- WHAT YOU HAVE TO DO
Two lines in the listing below mark the span: one contains "match xlFaults x .write t, t with" and one contains "def Wr.bytesOf : Wr → List Int". Reproduce both of them and everything between, exactly.

- PROVIDED DATA
========

-- ==== Sys2Proof/Machine/Burst.lean ====
section
/-! DEFINITION. What one burst of a request reads and writes: the engines' accesses, the load chain and the store chain
(R64 to R70, R254 to R261, R309, R456). -/

namespace Sys2Proof.Machine

/-! ### Accesses of an engine (R66, R280, R316, R456) -/

/-- The context in which a cohort's requests translate. -/
def State.ctxOf (s : State) (c : CohortKey) : Option Context := (s.kernel? c.kernel).bind fun k => s.context? k.ctx

/-- The barrier kind of a failed translation or permission check. -/
def faultKind : Nat × Nat → Nat
  | (g, c) => if g == gPROT then 17 else if c == 2 then 18 else 16

/-- One byte that an engine reads: none in an absent page, or the kind of the fault, which is HWERR in far memory whose CXL
port is down (R404). `win` names the cohort's window. -/
def State.engByte (s : State) (core : Nat) (c : CohortKey) (win : Bool) (a : Int) : Except Nat (Option Byte) :=
  if win then
    match s.cohort? c with
    | some k => if a < 0 || a ≥ k.wsize then .error 19 else .ok (some ((s.winBytes k a.toNat 1).getD 0 0))
    | none => .error 19
  else if a < 0 || a ≥ 2 ^ 56 then .error 16
  else
    match s.ctxOf c with
    | none => .error 16
    | some x =>
      let t := s.xlate (.eng core) false x a.toNat
      match xlFaults x .read t, t with
      | f :: _, _ => .error (faultKind f)
      | [], .page pa tier _ _ _ =>
        if (regPageOf pa).isSome then .error 16
        else if tier != 0 && s.farDown pa then .error 20
        else .ok (some (s.mem.read pa))
      | [], _ => .ok none

/-- Bytes of a byte stream: an absent page reads 0xFF (R66). -/
def State.engBytes (s : State) (core : Nat) (c : CohortKey) (win : Bool) (a : Int) : Nat → Except Nat (List Byte)
  | 0 => .ok []
  | n + 1 => do
    let b ← s.engByte core c win a
    let bs ← s.engBytes core c win (a + 1) n
    return b.getD 0xFF :: bs

/-- Does an object of n bytes touch an absent page? DEDUCED: log entry 42. -/
def State.engAbsent (s : State) (core : Nat) (c : CohortKey) (win : Bool) (a : Int) (n : Nat) : Bool :=
  [a, a + n - 1].any fun p => match s.engByte core c win p with | .ok none => true | _ => false

/-- An object of n bytes, none where it touches an absent page. -/
def State.engObject (s : State) (core : Nat) (c : CohortKey) (win : Bool) (a : Int) (n : Nat) : Except Nat (Option (List Byte)) :=
  do
    let bs ← s.engBytes core c win a n
    return if s.engAbsent core c win a n then none else some bs

/-- A write of an engine: bytes, or one nibble of a byte (R309). -/
inductive Wr where
  | bytes (a : Int) (bs : List Byte)
  | nib (a : Int) (hi : Bool) (code : Nat)
  deriving DecidableEq, Repr

/-- Address and length of a write. -/
def Wr.span : Wr → Int × Nat
  | .bytes a bs => (a, bs.length)
  | .nib a _ _ => (a, 1)

/-- The kind of fault that an engine's write of a byte meets; a migrating page is not judged here (R386). -/
def State.engWriteFault (s : State) (core : Nat) (c : CohortKey) (win : Bool) (a : Int) : Option Nat :=
  if win then
    match s.cohort? c with
    | some k => if a < 0 || a ≥ k.wsize then some 19 else none
    | none => some 19
  else if a < 0 || a ≥ 2 ^ 56 then some 16
  else
    match s.ctxOf c with
    | none => some 16
    | some x =>
      let t := s.xlate (.eng core) true x a.toNat
      match xlFaults x .write t, t with
      | f :: _, _ => some (faultKind f)
      | [], .page pa _ _ _ _ => if (regPageOf pa).isSome then some 16 else none
      | [], _ => some 16

/-- Both ends of every write. -/
def wrEnds (ws : List Wr) : List Int := ws.flatMap fun w => [w.span.1, w.span.1 + w.span.2 - 1]

/-- DESIGN CHOICE: log entry 19. -/
def State.engWritesFault (s : State) (core : Nat) (c : CohortKey) (win : Bool) (ws : List Wr) : Option Nat :=
  (wrEnds ws).findSome? (s.engWriteFault core c win)

/-- Does a write meet a migrating page? -/
def State.engMigrates (s : State) (core : Nat) (c : CohortKey) (win : Bool) (ws : List Wr) : Bool :=
  !win && (wrEnds ws).any fun a =>
    match s.ctxOf c with
    | some x => (s.xlate (.eng core) true x a.toNat).migrates .write
    | none => false

/-- Write one byte of a request at a checked address; the issuing core's L1 drops its line (R225), and a write to a far page
waits for its acknowledgement (R314). -/
def State.engPut (s : State) (r : Req) (win : Bool) (a : Int) (b : Byte) : State :=
  if win then s.deliver r a.toNat [b]
  else
    match (s.ctxOf r.cohort).map fun x => s.xlate (.eng r.core) true x a.toNat with
    | some (.page pa tier _ _ _) =>
      let t := (s.writeBytes none (tier == 2) pa [b]).modCore r.core fun k => k.dropLines fun l => l == lineOf pa
      if tier == 1 then t.post (.req r.id) (r.scope == .sys) pa else t
    | _ => s

/-- The byte that a nibble's write reads (R309). -/
def State.engOld (s : State) (core : Nat) (c : CohortKey) (win : Bool) (a : Int) : Byte :=
  match s.engByte core c win a with
  | .ok (some b) => b
  | _ => if win then 0 else
    match (s.ctxOf c).map fun x => s.xlate (.eng core) true x a.toNat with
    | some (.page pa _ _ _ _) => s.mem.read pa
    | _ => 0

/-- A byte with one nibble replaced. -/
def withNibble (old : Byte) (hi : Bool) (code : Nat) : Byte :=
  BitVec.ofNat 8 (if hi then old.toNat % 16 + 16 * code else old.toNat / 16 * 16 + code)

/-- Addresses that a write covers, in whole or in part. -/
def Wr.bytesOf : Wr → List Int
  | .bytes a bs => (List.range bs.length).map fun k => a + (k : Nat)
  | .nib a _ _ => [a]

/-- Perform a write; a nibble's byte was read as given, or else is read now. -/
def State.engWrite (s : State) (r : Req) (win : Bool) (old : Option Byte) : Wr → State
  | .bytes a bs => (bs.zipIdx).foldl (fun (s : State) (p : Byte × Nat) => s.engPut r win (a + p.2) p.1) s
  | .nib a hi code => s.engPut r win a (withNibble (old.getD (s.engOld r.core r.cohort win a)) hi code)

/-- Perform a burst's writes in order. The bytes that its nibbles' writes have read come in their order; a byte that the burst
itself has written before is as that write left it. -/
def State.engWrites (s : State) (r : Req) (win : Bool) (olds : List Byte) : List Wr → List Int → State
  | [], _ => s
  | w :: ws, seen =>
    let old := if w.bytesOf.any seen.contains then none else olds.head?
    let rest := match w with
      | .nib .. => olds.drop 1
      | .bytes .. => olds
    (s.engWrite r win old w).engWrites r win rest ws (w.bytesOf ++ seen)

/-- The bytes that the nibbles among some writes read. DESIGN CHOICE: log entry 4. -/
def State.engOlds (s : State) (core : Nat) (c : CohortKey) (win : Bool) (ws : List Wr) : List Byte :=
  ws.filterMap fun w => match w with
    | .nib a _ _ => some (s.engOld core c win a)
    | .bytes .. => none

/-- What the translations of some addresses leave behind (R379, R381). -/
def State.engNotes (s : State) (core : Nat) (c : CohortKey) (win : Bool) (write : Bool) (as : List Int) : State :=
  if win then s
  else
    as.foldl (fun (s : State) (a : Int) =>
      match s.ctxOf c with
      | some x => if 0 ≤ a ∧ a < 2 ^ 56 then s.xlNote (.eng core) write x a.toNat else s
      | none => s) s

/-! ### Elements of a request -/

/-- A request with its map in fields. -/
structure Xfer where
  r : Req
  m : TMap
  deriving DecidableEq, Repr

def Req.xfer (r : Req) : Xfer := { r := r, m := TMap.ofBytes r.map }

namespace Xfer

def obj (x : Xfer) (s : State) (a : Int) (n : Nat) : Except Nat (Option (List Byte)) :=
  s.engObject x.r.core x.r.cohort x.m.space a n

/-- The auxiliary n32 at an address: read at most once (R65); absent in an absent page. -/
def auxVal (x : Xfer) (s : State) (a : Int) : Except Nat Nat :=
  match x.r.aux.find? fun p => p.1 == a with
  | some p => .ok p.2
  | none => do
    let o ← x.obj s a 4
    return (o.map leNat).getD 0xFFFFFFFF

/-- Where element j of image row r lies. -/
def place (x : Xfer) (s : State) (r j : Nat) : Except Nat TMap.Place :=
  let e := x.m.offsets r j
  match x.m.auxAddr x.r.coords e with
  | none => .ok (x.m.place x.r.coords e 0)
  | some a => do
    let v ← x.auxVal s a
    return x.m.place x.r.coords e v

/-! #### Reading -/

/-- The n4x block that holds an element, and a block of an absent page (R66). -/
def block4 (x : Xfer) (s : State) (ks : List Int) : Except Nat (List Byte) := do
  let o ← x.obj s (x.m.base + 18 * (x.m.addr ks / 32)) 18
  return o.getD n4xAbsent

/-- The scale of an MX element. -/
def scale (x : Xfer) (s : State) (ks : List Int) : Except Nat Nat := do
  let o ← x.obj s (x.m.scaleAddr ks) 1
  return (o.map leNat).getD 0xFF

/-- The stored code of an element of any format but n4x. -/
def stored (x : Xfer) (s : State) (ks : List Int) : Except Nat Nat :=
  if Fmt.four x.m.fmt then do
    let i := x.m.addr ks
    let o ← x.obj s (x.m.base + i / 2) 1
    return (o.map fun bs => nibbleAt bs (i % 2).toNat).getD (Fmt.absent x.m.fmt)
  else do
    let o ← x.obj s (x.m.addr ks) (TMap.esize x.m.fmt)
    return (o.map leNat).getD (Fmt.absent x.m.fmt)

/-- Element i of a record whose elements begin at an address; one in an absent page is absent (R66). -/
def runElem (x : Xfer) (s : State) (a : Int) (i : Nat) : Except Nat Nat :=
  if Fmt.four x.m.fmt then do
    let o ← x.obj s (a + (i / 2 : Nat)) 1
    return (o.map fun bs => nibbleAt bs (i % 2)).getD (Fmt.absent x.m.fmt)
  else do
    let n := TMap.esize x.m.fmt
    let o ← x.obj s (a + (n * i : Nat)) n
    return (o.map leNat).getD (Fmt.absent x.m.fmt)

/-- Runs of elements that a span decodes to, each with its position, and the offset past the end record (R69). From a record
header in an absent page on, the row is absent. -/
def spanRuns (x : Xfer) (s : State) (span : Int) : Nat → Nat → Nat → Except Nat (List (Nat × List Nat))
  | 0, _, _ => .ok []
  | fuel + 1, pos, off =>
    let cap := x.m.stride 1
    if off + 4 > cap then .error 22
    else do
      let h ← x.obj s (span + off) 4
      match h with
      | none => return []
      | some h =>
        let skip := leNat (h.take 2)
        let p := leNat (h.drop 2)
        if skip == 0 && p == 0 then return []
        else if off + srfBytes x.m.fmt p > cap then .error 22
        else if pos + skip + p > x.m.dim 0 then .error 21
        else
          let es ← (List.range p).mapM (x.runElem s (span + off + 4))
          let rest ← x.spanRuns s span fuel (pos + skip + p) (off + srfBytes x.m.fmt p)
          return (pos + skip, es) :: rest

/-- Element k0 of a decoded span. DEDUCED: log entry 42. -/
def spanAt (x : Xfer) (runs : List (Nat × List Nat)) (k0 : Nat) : Nat :=
  (runs.findSome? fun r => if r.1 ≤ k0 ∧ k0 < r.1 + r.2.length then r.2[k0 - r.1]? else none).getD (Fmt.absent x.m.fmt)

/-- The code of an element of a format without blocks. -/
def code (x : Xfer) (s : State) (r j : Nat) : Except Nat Nat := do
  let p ← x.place s r j
  match p with
  | .fill => return x.m.fillCode
  | .absent => return Fmt.absent x.m.fmt
  | .at_ ks =>
    if x.m.srf then
      let runs ← x.spanRuns s (x.m.spanAddr ks) (x.m.dim 0 + 1) 0 0
      return x.spanAt runs (ks.getD 0 0).toNat
    else x.stored s ks

/-- The value of an element of a block-scaled format, and FMT of its n4x block. -/
def value (x : Xfer) (s : State) (r j : Nat) : Except Nat (Num × Flags) := do
  let p ← x.place s r j
  match p with
  | .fill => return (x.m.fillValue, 0)
  | .absent => return (.absent, 0)
  | .at_ ks =>
    if x.m.fmt == .n4x then
      let b ← x.block4 s ks
      let d := n4xDecode b
      return (d.1.getD (x.m.addr ks % 32).toNat .absent, d.2)
    else
      let sc ← x.scale s ks
      let c ← x.stored s ks
      return (mxValue x.m.fmt sc c, 0)

/-- An element of the image where G is no block-scaled format (R260). -/
def loaded (x : Xfer) (s : State) (r j : Nat) : Except Nat Coded := do
  if Fmt.mx x.m.fmt || x.m.fmt == .n4x then
    let v ← x.value s r j
    let c := roundNum x.m.cfmt x.m.crnd false v.1
    return (c.1, c.2 ||| v.2)
  else
    let c ← x.code s r j
    return if x.m.conv then convertCode x.m.fmt x.m.cfmt x.m.crnd c else (c, 0)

========

- THE ANSWER
      match xlFaults x .write t, t with
      | f :: _, _ => some (faultKind f)
      | [], .page pa _ _ _ _ => if (regPageOf pa).isSome then some 16 else none
      | [], _ => some 16

/-- Both ends of every write. -/
def wrEnds (ws : List Wr) : List Int := ws.flatMap fun w => [w.span.1, w.span.1 + w.span.2 - 1]

/-- DESIGN CHOICE: log entry 19. -/
def State.engWritesFault (s : State) (core : Nat) (c : CohortKey) (win : Bool) (ws : List Wr) : Option Nat :=
  (wrEnds ws).findSome? (s.engWriteFault core c win)

/-- Does a write meet a migrating page? -/
def State.engMigrates (s : State) (core : Nat) (c : CohortKey) (win : Bool) (ws : List Wr) : Bool :=
  !win && (wrEnds ws).any fun a =>
    match s.ctxOf c with
    | some x => (s.xlate (.eng core) true x a.toNat).migrates .write
    | none => false

/-- Write one byte of a request at a checked address; the issuing core's L1 drops its line (R225), and a write to a far page
waits for its acknowledgement (R314). -/
def State.engPut (s : State) (r : Req) (win : Bool) (a : Int) (b : Byte) : State :=
  if win then s.deliver r a.toNat [b]
  else
    match (s.ctxOf r.cohort).map fun x => s.xlate (.eng r.core) true x a.toNat with
    | some (.page pa tier _ _ _) =>
      let t := (s.writeBytes none (tier == 2) pa [b]).modCore r.core fun k => k.dropLines fun l => l == lineOf pa
      if tier == 1 then t.post (.req r.id) (r.scope == .sys) pa else t
    | _ => s

/-- The byte that a nibble's write reads (R309). -/
def State.engOld (s : State) (core : Nat) (c : CohortKey) (win : Bool) (a : Int) : Byte :=
  match s.engByte core c win a with
  | .ok (some b) => b
  | _ => if win then 0 else
    match (s.ctxOf c).map fun x => s.xlate (.eng core) true x a.toNat with
    | some (.page pa _ _ _ _) => s.mem.read pa
    | _ => 0

/-- A byte with one nibble replaced. -/
def withNibble (old : Byte) (hi : Bool) (code : Nat) : Byte :=
  BitVec.ofNat 8 (if hi then old.toNat % 16 + 16 * code else old.toNat / 16 * 16 + code)

/-- Addresses that a write covers, in whole or in part. -/
def Wr.bytesOf : Wr → List Int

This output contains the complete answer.